Reading the visual language of the Buddhist wall paintings of Kucha
Key information
- Date
- Time
-
10:00 am to 1:00 pm
- Venue
- Main Building
- Room
- G3
- Event type
- Seminar
About this event
The wall paintings of the Buddhist cave temples of Kucha are composed in a distinctive and highly refined pictorial language.

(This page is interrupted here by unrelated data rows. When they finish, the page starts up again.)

/-- R178 to R181, R245 to R248. -/
def Obligations.ShiftsAndRotates : Prop :=
  Opcodes .asl [(0x06, .zp, 5, false), (0x0A, .acc, 2, false), (0x0E, .abs, 6, false), (0x16, .zpx, 6, false),
        (0x1E, .abx, 7, false)] ∧
  Opcodes .lsr [(0x46, .zp, 5, false), (0x4A, .acc, 2, false), (0x4E, .abs, 6, false), (0x56, .zpx, 6, false),
        (0x5E, .abx, 7, false)] ∧
  Opcodes .rol [(0x26, .zp, 5, false), (0x2A, .acc, 2, false), (0x2E, .abs, 6, false), (0x36, .zpx, 6, false),
        (0x3E, .abx, 7, false)] ∧
  Opcodes .ror [(0x66, .zp, 5, false), (0x6A, .acc, 2, false), (0x6E, .abs, 6, false), (0x76, .zpx, 6, false),
        (0x7E, .abx, 7, false)] ∧
  (∀ s : State,
    (∃ t, exec (.asl .acc) s = .next t ∧ t.a = (s.a <<< 1) ∧ NZOf t.a t ∧ t.flag .c = s.a.getLsbD 7 ∧
      Advanced (.asl .acc) s t ∧ RegisterEffect [.a] [.n, .z, .c] s s t) ∧
    (∃ t, exec (.lsr .acc) s = .next t ∧ t.a = (s.a >>> 1) ∧ NZOf t.a t ∧ t.flag .c = s.a.getLsbD 0 ∧
      Advanced (.lsr .acc) s t ∧ RegisterEffect [.a] [.n, .z, .c] s s t) ∧
    (∃ t, exec (.rol .acc) s = .next t ∧ t.a = ((s.a <<< 1) ||| (if s.flag .c = true then 1 else 0)) ∧
      NZOf t.a t ∧ t.flag .c = s.a.getLsbD 7 ∧
      Advanced (.rol .acc) s t ∧ RegisterEffect [.a] [.n, .z, .c] s s t) ∧
    (∃ t, exec (.ror .acc) s = .next t ∧ t.a = ((s.a >>> 1) ||| (if s.flag .c = true then 0x80 else 0)) ∧
      NZOf t.a t ∧ t.flag .c = s.a.getLsbD 0 ∧
      Advanced (.ror .acc) s t ∧ RegisterEffect [.a] [.n, .z, .c] s s t)) ∧
  ∀ (o : Operand) (s : State), o ≠ .acc →
    let r := resolve o s
    let s1 := s.afterPointer o
    let m := operandValue o r s1
    let u := afterOperand o r s1
    (∃ v t, v = (m <<< 1) ∧ exec (.asl o) s = .next t ∧ NZOf v t ∧ t.flag .c = m.getLsbD 7 ∧
      Advanced (.asl o) s t ∧ StoreEffect [] [.n, .z, .c] [(r.ea, v)] (u.busWrite r.ea v) s t) ∧
    (∃ v t, v = (m >>> 1) ∧ exec (.lsr o) s = .next t ∧ NZOf v t ∧ t.flag .c = m.getLsbD 0 ∧
      Advanced (.lsr o) s t ∧ StoreEffect [] [.n, .z, .c] [(r.ea, v)] (u.busWrite r.ea v) s t) ∧
    (∃ v t, v = ((m <<< 1) ||| (if s.flag .c = true then 1 else 0)) ∧ exec (.rol o) s = .next t ∧
      NZOf v t ∧ t.flag .c = m.getLsbD 7 ∧
      Advanced (.rol o) s t ∧ StoreEffect [] [.n, .z, .c] [(r.ea, v)] (u.busWrite r.ea v) s t) ∧
    (∃ v t, v = ((m >>> 1) ||| (if s.flag .c = true then 0x80 else 0)) ∧ exec (.ror o) s = .next t ∧
      NZOf v t ∧ t.flag .c = m.getLsbD 0 ∧
      Advanced (.ror o) s t ∧ StoreEffect [] [.n, .z, .c] [(r.ea, v)] (u.busWrite r.ea v) s t)

/-- R156, R270 to R278. -/
def Obligations.ConditionalBranches : Prop :=
  Opcodes (fun o => match o with | .rel d => .bpl d | _ => .nop) [(0x10, .rel, 2, false)] ∧
  Opcodes (fun o => match o with | .rel d => .bmi d | _ => .nop) [(0x30, .rel, 2, false)] ∧
  Opcodes (fun o => match o with | .rel d => .bvc d | _ => .nop) [(0x50, .rel, 2, false)] ∧
  Opcodes (fun o => match o with | .rel d => .bvs d | _ => .nop) [(0x70, .rel, 2, false)] ∧
  Opcodes (fun o => match o with | .rel d => .bcc d | _ => .nop) [(0x90, .rel, 2, false)] ∧
  Opcodes (fun o => match o with | .rel d => .bcs d | _ => .nop) [(0xB0, .rel, 2, false)] ∧
  Opcodes (fun o => match o with | .rel d => .bne d | _ => .nop) [(0xD0, .rel, 2, false)] ∧
  Opcodes (fun o => match o with | .rel d => .beq d | _ => .nop) [(0xF0, .rel, 2, false)] ∧
  ∀ (d : Byte) (s : State),
    ∀ q ∈ [
      (Instr.bpl d, Flag.n, false),
      (Instr.bmi d, Flag.n, true),
      (Instr.bvc d, Flag.v, false),
      (Instr.bvs d, Flag.v, true),
      (Instr.bcc d, Flag.c, false),
      (Instr.bcs d, Flag.c, true),
      (Instr.bne d, Flag.z, false),
      (Instr.beq d, Flag.z, true)],
    let next := s.pc + 2
    let target := next + d.signExtend 16
    let reference := match s.cfg.branchPageRef with
      | .nextPc => next
      | .opcodePc => s.pc
    ∃ t, exec q.1 s = .next t ∧ RegisterEffect [] [] s s t ∧
      (s.flag q.2.1 = q.2.2 → t.pc = target ∧
        t.cycles = s.cycles + (if target.toNat / 256 = reference.toNat / 256 then 3 else 4)) ∧
      (s.flag q.2.1 ≠ q.2.2 → t.pc = next ∧ t.cycles = s.cycles + 2)

/-- R279, R280. -/
def Obligations.Jumps : Prop :=
  Opcodes .jmp [(0x4C, .abs, 3, false), (0x6C, .ind, 5, false)] ∧
  ∀ (w : Word) (s : State),
    (∃ t, exec (.jmp (.abs w)) s = .next t ∧ t.pc = w ∧ t.cycles = s.cycles + 3 ∧
      RegisterEffect [] [] s s t) ∧
    ∃ h : Word, h.toNat = w.toNat / 256 * 256 + (w.toNat + 1) % 256 ∧
      ∃ t, exec (.jmp (.ind w)) s = .next t ∧ t.pc = w16 ((s.busRead w).peek h) (s.peek w) ∧
        t.cycles = s.cycles + 5 ∧ RegisterEffect [] [] (s.busReads [w, h]) s t

/-- R281, R282. -/
def Obligations.SubroutineCallAndReturn : Prop :=
  Opcodes (fun o => match o with | .abs w => .jsr w | _ => .nop) [(0x20, .abs, 6, false)] ∧
  Opcodes (fun _ => .rts) [(0x60, .imp, 6, false)] ∧
  (∀ (w : Word) (s : State),
    ∃ t, exec (.jsr w) s = .next t ∧ t.pc = w ∧ t.sp = s.sp - 2 ∧ t.cycles = s.cycles + 6 ∧
      let stores := [(stackAddr s.sp, hi (s.pc + 2)), (stackAddr (s.sp - 1), lo (s.pc + 2))]
      StoreEffect [.sp] [] stores (s.busWrites stores) s t) ∧
  ∀ s : State,
    let l := stackAddr (s.sp + 1)
    let h := stackAddr (s.sp + 2)
    ∃ t, exec .rts s = .next t ∧ t.pc = w16 ((s.busRead l).peek h) (s.peek l) + 1 ∧ t.sp = s.sp + 2 ∧
      t.cycles = s.cycles + 6 ∧ RegisterEffect [.sp] [] (s.busReads [l, h]) s t

/-- R283. -/
def Obligations.BreakInstruction : Prop :=
  Opcodes (fun _ => .brk) [(0x00, .imp, 7, false)] ∧
  ∀ s : State,
    let v := s.cfg.vecIrq
    let stores :=
      [(stackAddr s.sp, hi (s.pc + 2)), (stackAddr (s.sp - 1), lo (s.pc + 2)), (stackAddr (s.sp - 2), s.p ||| 0x30)]
    let s1 := (s.busWrites stores).setFlag .i true
    ∃ t, exec .brk s = .next t ∧ t.sp = s.sp - 3 ∧ t.flag .i = true ∧
      t.pc = w16 ((s1.busRead v).peek (v + 1)) (s1.peek v) ∧ t.cycles = s.cycles + 7 ∧
      StoreEffect [.sp] [.i] stores (s1.busReads [v, v + 1]) s t

/-- R284. -/
def Obligations.ReturnFromInterrupt : Prop :=
  Opcodes (fun _ => .rti) [(0x40, .imp, 6, false)] ∧
  ∀ s : State,
    let f := stackAddr (s.sp + 1)
    let l := stackAddr (s.sp + 2)
    let h := stackAddr (s.sp + 3)
    let p := (s.peek f &&& 0xEF) ||| 0x20
    let s1 := (s.busRead f).setP p
    ∃ t, exec .rti s = .next t ∧ t.p = p ∧ t.pc = w16 ((s1.busRead l).peek h) (s1.peek l) ∧ t.sp = s.sp + 3 ∧
      t.cycles = s.cycles + 6 ∧ RegisterEffect [.sp] [.c, .z, .i, .d, .b, .u, .v, .n] (s1.busReads [l, h]) s t

/-- R281, R282, R283, R284, R525, R533. -/
def Obligations.ReturnUndoesEntry : Prop :=
  ∀ (s : State) (w : Word) (j k l : Nat), s.route (stackAddr s.sp) = .ram j → s.route (stackAddr (s.sp - 1)) = .ram k →
    s.route (stackAddr (s.sp - 2)) = .ram l → j ≠ k → j ≠ l → k ≠ l →
    (∃ t u, exec (.jsr w) s = .next t ∧ exec .rts t = .next u ∧ u.pc = s.pc + 3 ∧ u.sp = s.sp) ∧
    (∃ t u, exec .brk s = .next t ∧ exec .rti t = .next u ∧ u.pc = s.pc + 2 ∧ u.sp = s.sp ∧
      u.p = (s.p &&& 0xEF) ||| 0x20) ∧
    (s.entersInterrupt = true → ∃ u, exec .rti s.takePending = .next u ∧ u.pc = s.pc ∧ u.sp = s.sp ∧
      u.p = (s.p &&& 0xEF) ||| 0x20)

/-- R300 to R303 (R10 for the two bytes of a word, R34 for the slot that S designates). -/
def Obligations.StackInstructions : Prop :=
  Opcodes (fun _ => .pha) [(0x48, .imp, 3, false)] ∧ Opcodes (fun _ => .php) [(0x08, .imp, 3, false)] ∧
  Opcodes (fun _ => .pla) [(0x68, .imp, 4, false)] ∧ Opcodes (fun _ => .plp) [(0x28, .imp, 4, false)] ∧
  (∀ b : Byte, (stackAddr b).toNat = 0x100 + b.toNat) ∧
  (∀ w : Word, (hi w).toNat = w.toNat / 256 ∧ (lo w).toNat = w.toNat % 256) ∧
  (∀ h l : Byte, (w16 h l).toNat = h.toNat * 256 + l.toNat) ∧
  ∀ s : State,
    (∃ t, exec .pha s = .next t ∧ t.sp = s.sp - 1 ∧ Advanced .pha s t ∧
      StoreEffect [.sp] [] [(stackAddr s.sp, s.a)] (s.busWrite (stackAddr s.sp) s.a) s t) ∧
    (∃ t, exec .php s = .next t ∧ t.sp = s.sp - 1 ∧ Advanced .php s t ∧
      StoreEffect [.sp] [] [(stackAddr s.sp, s.p ||| 0x30)] (s.busWrite (stackAddr s.sp) (s.p ||| 0x30)) s t) ∧
    let a := stackAddr (s.sp + 1)
    (∃ t, exec .pla s = .next t ∧ t.a = s.peek a ∧ t.sp = s.sp + 1 ∧ NZOf (s.peek a) t ∧ Advanced .pla s t ∧
      RegisterEffect [.a, .sp] [.n, .z] (s.busRead a) s t) ∧
    ∃ t, exec .plp s = .next t ∧ t.p = (s.peek a &&& 0xEF) ||| 0x20 ∧ t.sp = s.sp + 1 ∧ Advanced .plp s t ∧
      RegisterEffect [.sp] [.c, .z, .i, .d, .b, .u, .v, .n] (s.busRead a) s t

/-- R304 to R310 (R36 for the places of the flags in P). -/
def Obligations.FlagInstructions : Prop :=
  Opcodes (fun _ => .clc) [(0x18, .imp, 2, false)] ∧
  Opcodes (fun _ => .sec) [(0x38, .imp, 2, false)] ∧
  Opcodes (fun _ => .cli) [(0x58, .imp, 2, false)] ∧
  Opcodes (fun _ => .sei) [(0x78, .imp, 2, false)] ∧
  Opcodes (fun _ => .clv) [(0xB8, .imp, 2, false)] ∧
  Opcodes (fun _ => .cld) [(0xD8, .imp, 2, false)] ∧
  Opcodes (fun _ => .sed) [(0xF8, .imp, 2, false)] ∧
  (∀ s : State, [Flag.c, .z, .i, .d, .b, .u, .v, .n].map s.flag = (List.range 8).map s.p.getLsbD) ∧
  ∀ s : State, ∀ q ∈ [
      (Instr.clc, Flag.c, false),
      (Instr.sec, Flag.c, true),
      (Instr.cli, Flag.i, false),
      (Instr.sei, Flag.i, true),
      (Instr.clv, Flag.v, false),
      (Instr.cld, Flag.d, false),
      (Instr.sed, Flag.d, true)],
    ∃ t, exec q.1 s = .next t ∧ t.flag q.2.1 = q.2.2 ∧ Advanced q.1 s t ∧ RegisterEffect [] [q.2.1] s s t

/-- R311, R350, R351, R352. -/
def Obligations.NoOperations : Prop :=
  Opcodes (fun _ => .nop) [(0xEA, .imp, 2, false)] ∧
  (∀ b1 b2 : Byte,
    [0x1A, 0x3A, 0x5A, 0x7A, 0xDA, 0xFA].map (fun op => decodeBytes op b1 b2) = (List.finRange 6).map .nopImp ∧
    [0x80, 0x82, 0x89, 0xC2, 0xE2].map (fun op => decodeBytes op b1 b2) = (List.finRange 5).map (.nopImm · b1) ∧
    [0x04, 0x44, 0x64].map (fun op => decodeBytes op b1 b2) = (List.finRange 3).map (.nopZp · b1) ∧
    [0x14, 0x34, 0x54, 0x74, 0xD4, 0xF4].map (fun op => decodeBytes op b1 b2) = (List.finRange 6).map (.nopZpx · b1) ∧
    decodeBytes 0x0C b1 b2 = .nopAbs (w16 b2 b1) ∧
    [0x1C, 0x3C, 0x5C, 0x7C, 0xDC, 0xFC].map (fun op => decodeBytes op b1 b2) =
      (List.finRange 6).map (.nopAbx · (w16 b2 b1))) ∧
  ∀ (s : State) (r3 : Fin 3) (r5 : Fin 5) (r6 : Fin 6) (b : Byte) (w : Word),
    ∀ q ∈ [(Instr.nop, 2), (.nopImp r6, 2), (.nopImm r5 b, 2), (.nopZp r3 b, 3), (.nopZpx r6 b, 4), (.nopAbs w, 4),
      (.nopAbx r6 w, 4)],
    q.1.baseCycles = q.2 ∧ ∃ t, exec q.1 s = .next t ∧ Advanced q.1 s t ∧ RegisterEffect [] [] s s t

By learning their basic iconographic vocabulary and pictorial grammar, these murals can be approached as visual texts that can be actively 'read'. In this seminar, participants will engage in hands-on exercises to practice reading and interpreting the pictorial language of Kucha Buddhist painting. Through these practical exercises, the seminar will explore what kinds of Buddhological and historical insights can be drawn from mural materials by closely observing and analysing their visual language.
Attendance
This event is free and open to all, but registration is required.
Sponsor and organiser
The Buddhist Forum series is kindly sponsored by the Khyentse Foundation. It has been organised by the SOAS Centre of Buddhist Studies.
About the speaker
Satomi Hiyama is Assistant Professor of Buddhist Art History at the Department of Eastern Philosophy and Culture on the Faculty of Letters of Toyo University, as well as External Researcher of the research centre ‘Buddhist Wall Paintings of Kucha on the Northern Silk Road’ at the Saxon Academy of Sciences and Humanities in Leipzig. Her research focuses on the wall paintings of Buddhist rock-cut monasteries along the Silk Road, with special focus on Kucha and Dunhuang. She was Research Fellow of the Asian Art Museum, State Museums of Berlin from 2010 to 2016, and completed her PhD at Freie Universität Berlin in 2014. Her publications include: G. Vignato & S. Hiyama, Traces of the Sarvāstivādins in the Buddhist Monasteries of Kucha (Leipzig Kucha Studies 3, 2022); I. Konczak-Nagel / S. Hiyama / A. Klein (eds.), Connecting the Art, Literature, and Religion of South and Central Asia: Studies in Honour of Monika Zin (2022); H. Habata & S. Hiyama (eds.), Variety of Jātaka and Avadāna Transmission (2025).